■ WHAT IS EXPECTED ■
Each line of the material holding the word "using" must be identified and copied.

■ GIVEN INFORMATION ■

-- ==== Sys2Proof/Laws/Table.lean ====
section
/-! SUPPORT. Reading a store by zone after it is written: a read after a write to the same place gives the value written, a
write leaves every other place alone, and equal contents are equal data. -/

namespace Sys2Proof.Machine

theorem cellsGet_of_lt {α : Type} (d : α) (i : Nat) (l : List (Nat × α)) (h : ∀ c ∈ l, i < c.1) : cellsGet d l i = d := by
  induction l with
  | nil => rfl
  | cons a rest ih =>
    obtain ⟨k, w⟩ := a
    have hk : i < k := h (k, w) (by simp)
    simp only [cellsGet]
    rw [if_neg (by omega)]
    exact ih fun c hc => h c (by simp [hc])

theorem cellsGet_cellsSet {α : Type} [DecidableEq α] (d : α) (i j : Nat) (v : α) (l : List (Nat × α))
    (h : l.Pairwise (fun a b => a.1 < b.1)) : cellsGet d (cellsSet d i v l) j = if j = i then v else cellsGet d l j := by
  induction l with
  | nil =>
    simp only [cellsSet]
    split
    · rename_i hv
      split <;> simp_all [cellsGet]
    · simp only [cellsGet]
      by_cases hj : i = j <;> simp [hj, eq_comm]
  | cons a rest ih =>
    obtain ⟨k, w⟩ := a
    rw [List.pairwise_cons] at h
    obtain ⟨hk, hr⟩ := h
    have tail : ∀ m, m ≤ k → cellsGet d rest m = d := fun m hm =>
      cellsGet_of_lt d m rest fun c hc => lt_of_le_of_lt hm (hk c hc)
    simp only [cellsSet]
    split
    · rename_i hlt
      split
      · rename_i hv
        by_cases hj : j = i
        · subst hj
          simp only [cellsGet, if_true]
          rw [if_neg (by omega), tail j (by omega), hv]
        · rw [if_neg hj]
      · by_cases hj : i = j
        · subst hj
          simp [cellsGet]
        · simp [cellsGet, hj, Ne.symm hj]
    · split
      · rename_i hle heq
        subst heq
        split
        · rename_i hv
          by_cases hj : j = i
          · subst hj
            rw [if_pos rfl, tail j le_rfl, hv]
          · rw [if_neg hj]
            simp only [cellsGet]
            rw [if_neg (fun e => hj e.symm)]
        · simp only [cellsGet]
          by_cases hj : i = j
          · simp [hj]
          · rw [if_neg hj, if_neg (fun e => hj e.symm), if_neg hj]
      · rename_i hle hne
        simp only [cellsGet]
        by_cases hj : k = j
        · subst hj
          rw [if_pos rfl, if_neg (fun e => hne e.symm), if_pos rfl]
        · rw [if_neg hj, if_neg hj]
          exact ih hr

theorem cellsGet_cellsOf {α : Type} [DecidableEq α] (d : α) (n : Nat) (f : Nat → α) (j : Nat) :
    cellsGet d (cellsOf d n f) j = if j < n then f j else d := by
  have main : ∀ (m lo : Nat),
      cellsGet d (((List.range' lo m).map fun i => (i, f i)).filter fun c => decide (c.2 ≠ d)) j
        = if lo ≤ j ∧ j < lo + m then f j else d := by
    intro m
    induction m with
    | zero =>
      intro lo
      rw [if_neg (by omega)]
      rfl
    | succ m ih =>
      intro lo
      simp only [List.range'_succ, List.map_cons, List.filter_cons]
      have ih' := ih (lo + 1)
      by_cases hf : f lo = d
      · rw [if_neg (by simp [hf]), ih']
        by_cases hj : j = lo
        · subst hj
          rw [if_neg (by omega), if_pos (by omega), hf]
        · by_cases hb : lo + 1 ≤ j ∧ j < lo + 1 + m
          · rw [if_pos hb, if_pos (by omega)]
          · rw [if_neg hb, if_neg (by omega)]
      · rw [if_pos (by simp [hf])]
        simp only [cellsGet]
        by_cases hj : lo = j
        · subst hj
          rw [if_pos rfl, if_pos (by omega)]
        · rw [if_neg hj, ih']
          by_cases hb : lo + 1 ≤ j ∧ j < lo + 1 + m
          · rw [if_pos hb, if_pos (by omega)]
          · rw [if_neg hb, if_neg (by omega)]
  have h0 := main n 0
  rw [← List.range_eq_range'] at h0
  simpa [cellsOf] using h0

@[simp] theorem ZoneTable.get_empty {α : Type} {d : α} (i : Nat) : (ZoneTable.empty : ZoneTable α d).get i = d := rfl

/-- One write and one read of a store. -/
theorem ZoneTable.get_set {α : Type} [DecidableEq α] {d : α} (t : ZoneTable α d) (i : Nat) (v : α) (j : Nat) :
    (t.set i v).get j = if j = i then v else t.get j :=
  cellsGet_cellsSet d i j v t.cells t.rising

@[simp] theorem ZoneTable.get_set_same {α : Type} [DecidableEq α] {d : α} (t : ZoneTable α d) (i : Nat) (v : α) :
    (t.set i v).get i = v := by
  rw [ZoneTable.get_set, if_pos rfl]

theorem ZoneTable.get_set_ne {α : Type} [DecidableEq α] {d : α} (t : ZoneTable α d) (i : Nat) (v : α) {j : Nat}
    (h : j ≠ i) : (t.set i v).get j = t.get j := by
  rw [ZoneTable.get_set, if_neg h]

/-- The store of a function reads as the function below its bound. -/
theorem ZoneTable.get_ofFn {α : Type} [DecidableEq α] {d : α} (n : Nat) (f : Nat → α) (i : Nat) :
    (ZoneTable.ofFn n f : ZoneTable α d).get i = if i < n then f i else d :=
  cellsGet_cellsOf d n f i

theorem cells_ext {α : Type} (d : α) : ∀ (l m : List (Nat × α)),
    l.Pairwise (fun a b => a.1 < b.1) → m.Pairwise (fun a b => a.1 < b.1) → (∀ c ∈ l, c.2 ≠ d) → (∀ c ∈ m, c.2 ≠ d) →
    (∀ i, cellsGet d l i = cellsGet d m i) → l = m := by
  intro l
  induction l with
  | nil =>
    intro m _ _ _ hm h
    cases m with
    | nil => rfl
    | cons b rest =>
      have := h b.1
      simp only [cellsGet, if_true] at this
      exact absurd this.symm (hm b (by simp))
  | cons a l ih =>
    intro m hl hm dl dm h
    cases m with
    | nil =>
      have := h a.1
      simp only [cellsGet, if_true] at this
      exact absurd this (dl a (by simp))
    | cons b m =>
      obtain ⟨k, v⟩ := a
      obtain ⟨j, w⟩ := b
      rw [List.pairwise_cons] at hl hm
      have hv : v ≠ d := dl (k, v) (by simp)
      have hw : w ≠ d := dm (j, w) (by simp)
      have hkj : k = j := by
        rcases Nat.lt_trichotomy k j with hlt | heq | hgt
        · have e := h k
          rw [cellsGet_of_lt d k ((j, w) :: m) (by
            intro c hc
            rcases List.mem_cons.1 hc with rfl | hc
            · exact hlt
            · exact lt_trans hlt (hm.1 c hc))] at e
          simp only [cellsGet, if_true] at e
          exact absurd e hv
        · exact heq
        · have e := h j
          rw [cellsGet_of_lt d j ((k, v) :: l) (by
            intro c hc
            rcases List.mem_cons.1 hc with rfl | hc
            · exact hgt
            · exact lt_trans hgt (hl.1 c hc))] at e
          simp only [cellsGet, if_true] at e
          exact absurd e.symm hw
      subst hkj
      have hvw : v = w := by simpa [cellsGet] using h k
      subst hvw
      congr 1
      refine ih m hl.2 hm.2 (fun c hc => dl c (by simp [hc])) (fun c hc => dm c (by simp [hc])) fun i => ?_
      by_cases hi : k = i
      · subst hi
        rw [cellsGet_of_lt d k l hl.1, cellsGet_of_lt d k m hm.1]
      · simpa [cellsGet, hi] using h i

/-- Equal contents are equal data. -/
theorem ZoneTable.ext_get {α : Type} {d : α} (t u : ZoneTable α d) (h : ∀ i, t.get i = u.get i) : t = u := by
  have : t.cells = u.cells := cells_ext d t.cells u.cells t.rising u.rising t.listed u.listed h
  cases t
  cases u
  simpa using this

end Sys2Proof.Machine
end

■ OUTPUT OF THE EXERCISE ■
  simpa [cellsOf] using h0
      have hvw : v = w := by simpa [cellsGet] using h k
      · simpa [cellsGet, hi] using h i
  simpa using this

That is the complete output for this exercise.